Here, \(\Delta t\) is the time elapsed between two samples at \(t\) and \(t+1\). If no correction is given this prediction would drift due to error in process model. The process model in our case models a constant attitude within the small time instant but the bias integrates over this small time \(\Delta t\).
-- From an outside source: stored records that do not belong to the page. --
-- ==== Sys2Proof/Laws/Fairness.lean ====
section
/-! SUPPORT. What one step of a run without end can do, and when a port is able to run, phase by phase. -/

namespace Sys2Proof.Machine

/-! ### When a port is able to run -/

section
variable {s : State} {p : Nat}

theorem State.ableToRun_tXport (h : (s.portAt p).seq = .tXport) : s.ableToRun p = s.xportOwner.isNone := by
  simp [State.ableToRun, h]

theorem State.ableToRun_tAddr (h : (s.portAt p).seq = .tAddr) : s.ableToRun p = false := by
  simp [State.ableToRun, h]

theorem State.ableToRun_tRead (h : (s.portAt p).seq = .tRead) : s.ableToRun p = false := by
  simp [State.ableToRun, h]

theorem State.ableToRun_tDesel (h : (s.portAt p).seq = .tDesel) : s.ableToRun p = true := by
  simp [State.ableToRun, h]

theorem State.ableToRun_tWrite (h : (s.portAt p).seq = .tWrite) : s.ableToRun p = !s.lock := by
  simp [State.ableToRun, h]

/-- At LOCK = 0 every frame is able to run (R60). -/
theorem State.frameAbleToRun_free (f : Frame) (h : s.lock = false) : s.frameAbleToRun f = true := by
  unfold State.frameAbleToRun
  split <;> simp [h]

/-- An idle port with its response taken is able to run the frame it is shown, at LOCK = 0 (R27, R60). -/
theorem State.ableToRun_idle {f : Frame} (h : (s.portAt p).seq = .idle) (hr : (s.portAt p).chan.response = none)
    (hf : (s.portAt p).chan.frame = some f) (hl : s.lock = false) : s.ableToRun p = true := by
  simp [State.ableToRun, h, hr, hf, State.frameAbleToRun_free f hl]

end

/-! ### The steps of a run -/

@[simp] theorem Input.turn_reset (p : Nat) (a : Option TxAnswer) : (Input.turn p a).reset = false := rfl
@[simp] theorem Input.turn_move (p : Nat) (a : Option TxAnswer) : (Input.turn p a).move = .run p a := rfl

/-- The same input gives the same turn. -/
theorem Input.turn_inj {p q : Nat} {a b : Option TxAnswer} : Input.turn p a = Input.turn q b ↔ p = q ∧ a = b := by
  simp [Input.turn]

/-- Every way a run can go on: no agent moves; reset; a move at a port that exists. -/
theorem IsRun.next {states : Nat → State} {inputs : Nat → Option Input} (h : IsRun states inputs) (n : Nat) :
    (inputs n = none ∧ states (n + 1) = (states n).withInputs []) ∨
      ∃ i, inputs n = some i ∧
        ((i.reset = true ∧ states (n + 1) = ((states n).withInputs []).applyReset) ∨
          (i.reset = false ∧ i.move.port < (states n).nports ∧
            applyMove i.move ((states n).withInputs []) = .next (states (n + 1)))) := by
  have hn := h n
  cases hi : inputs n with
  | none =>
    rw [hi] at hn
    exact Or.inl ⟨rfl, (Host.Outcome.next.inj hn).symm⟩
  | some i =>
    rw [hi] at hn
    exact Or.inr ⟨i, rfl, applyInput_next hn⟩

/-- A turn in a run is the turn of a sequencer (R59). -/
theorem IsRun.turn {states : Nat → State} {inputs : Nat → Option Input} (h : IsRun states inputs) {n p : Nat}
    {a : Option TxAnswer} (hi : inputs n = some (.turn p a)) :
    runSequencer (((states n).withInputs []).turn p a) = .next (states (n + 1)) := by
  rcases h.next n with ⟨hn, -⟩ | ⟨i, hi', ⟨hr, -⟩ | ⟨-, -, hm⟩⟩
  · rw [hi] at hn; cases hn
  · rw [hi, Option.some.injEq] at hi'; subst hi'; cases hr
  · rw [hi, Option.some.injEq] at hi'; subst hi'; exact hm

/-- A TICK's turn in a run is the unit it stands at (R28, R56). -/
theorem IsRun.tick_turn {states : Nat → State} {inputs : Nat → Option Input} (h : IsRun states inputs) {n p : Nat}
    {a : Option TxAnswer} (hi : inputs n = some (.turn p a)) (hs : ((states n).portAt p).seq ≠ .idle) :
    exec (.tick ((states n).portAt p).tsl) (((states n).withInputs []).turn p a) = .next (states (n + 1)) := by
  rcases runSequencer_next (h.turn hi) with ⟨-, he⟩ | ⟨hs', -⟩ | ⟨hs', -⟩
  · exact he
  · exact absurd hs' hs
  · exact absurd hs' hs

end Sys2Proof.Machine
end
Also, \(\mathbf{u}_{t+1}\) represents the input/process vector (in our case this is the vector of euler angle velocities of the IMU in world frame) and is given by

\( \mathbf{u}_{t+1} = \begin{bmatrix} \dot{\phi}\\ \dot{\theta}\\ \dot{\psi}\\ \end{bmatrix} \)

\( \begin{bmatrix} \dot{\phi}\\ \dot{\theta}\\ \dot{\psi}\\ \end{bmatrix} = \mathbf{R}^{-1} {}^I\omega_t \)

\( \mathbf{R} = \begin{bmatrix} \cos \theta & 0 & -\cos \phi \sin \theta \\ 0 & 1 & \sin \phi \\ \sin \theta & 0 & \cos \phi \cos \theta \end{bmatrix} \)

\(\mathbf{B}_{t+1}\) denotes the mapping of the input vector to the state vector and is given by

\( \mathbf{B}_{t+1} = \begin{bmatrix} \Delta t & 0 & 0\\ 0 & \Delta t & 0\\ 0 & 0 & \Delta t\\ 0 & 0 & 0\\ 0 & 0 & 0\\ 0 & 0 & 0\\ \end{bmatrix} \)

Here, the bias is assumed to be not dependent on the attitude which might not be true in real life.##### Step 3: Measurement Update using Acc Measurements (Fusion or Correction)

In this step, compute the attitude using acc measurements and use it to obtain the corrected state, i.e., state which is a combination of both the process and measurement steps. This step entails the sensor fusion.

\( \mathbf{K}_{t+1} = \hat{\Sigma_{t+1}}\mathbf{C}^T \left( \mathbf{C} \hat{\Sigma_{t+1}} \mathbf{C}^T + \mathbf{R} \right)^{-1} \)

\( \mu_{t+1} = \hat{\mu_{t+1}} + \mathbf{K}_{t+1} \left( \mathbf{z}_{t+1} - \mathbf{C} \hat{\mu_{t+1}}\right) \)

\( \Sigma_{t+1} = \hat{\Sigma_{t+1}} - \mathbf{K}_{t+1}\mathbf{C}\hat{\Sigma_{t+1}} \)

Here, \(\mathbf{z}_{t+1}\) denotes the observable state by the sensor (this could be a subset of the full state as in our case). The acc is used to obtain the angles as follows

\( \phi = \tan^{-1}\left( \frac{a_y}{\sqrt{a_x^2 + a_z^2}} \right) \)

\( \theta = \tan^{-1}\left( \frac{a_x}{\sqrt{a_y^2 + a_z^2}} \right) \)

Here, \(\mathbf{C}\) denotes the mapping from observed state to full state and is given by

\( \mathbf{C} = \begin{bmatrix} 1 & 0 & 0 & 0 & 0 & 0\\ 0 & 1 & 0 & 0 & 0 & 0\\ 0 & 0 & 0 & 0 & 0 & 0\\ 0 & 0 & 0 & 0 & 0 & 0\\ 0 & 0 & 0 & 0 & 0 & 0\\ 0 & 0 & 0 & 0 & 0 & 0\\ \end{bmatrix} \)

Note that, in our case we don't use the value of \(\psi\) from the acc readings as it is generally inaccurate. In a real robotic system, the value of \(\psi\) is obtained from a camera or a compass. The rows of all zeros in \(\mathbf{C}\) indicate unobservable values in the state vector \(\mathbf{x}\).

The measurement update is generally run about a factor of magnitude slower than the process update for keeping computation complexity low.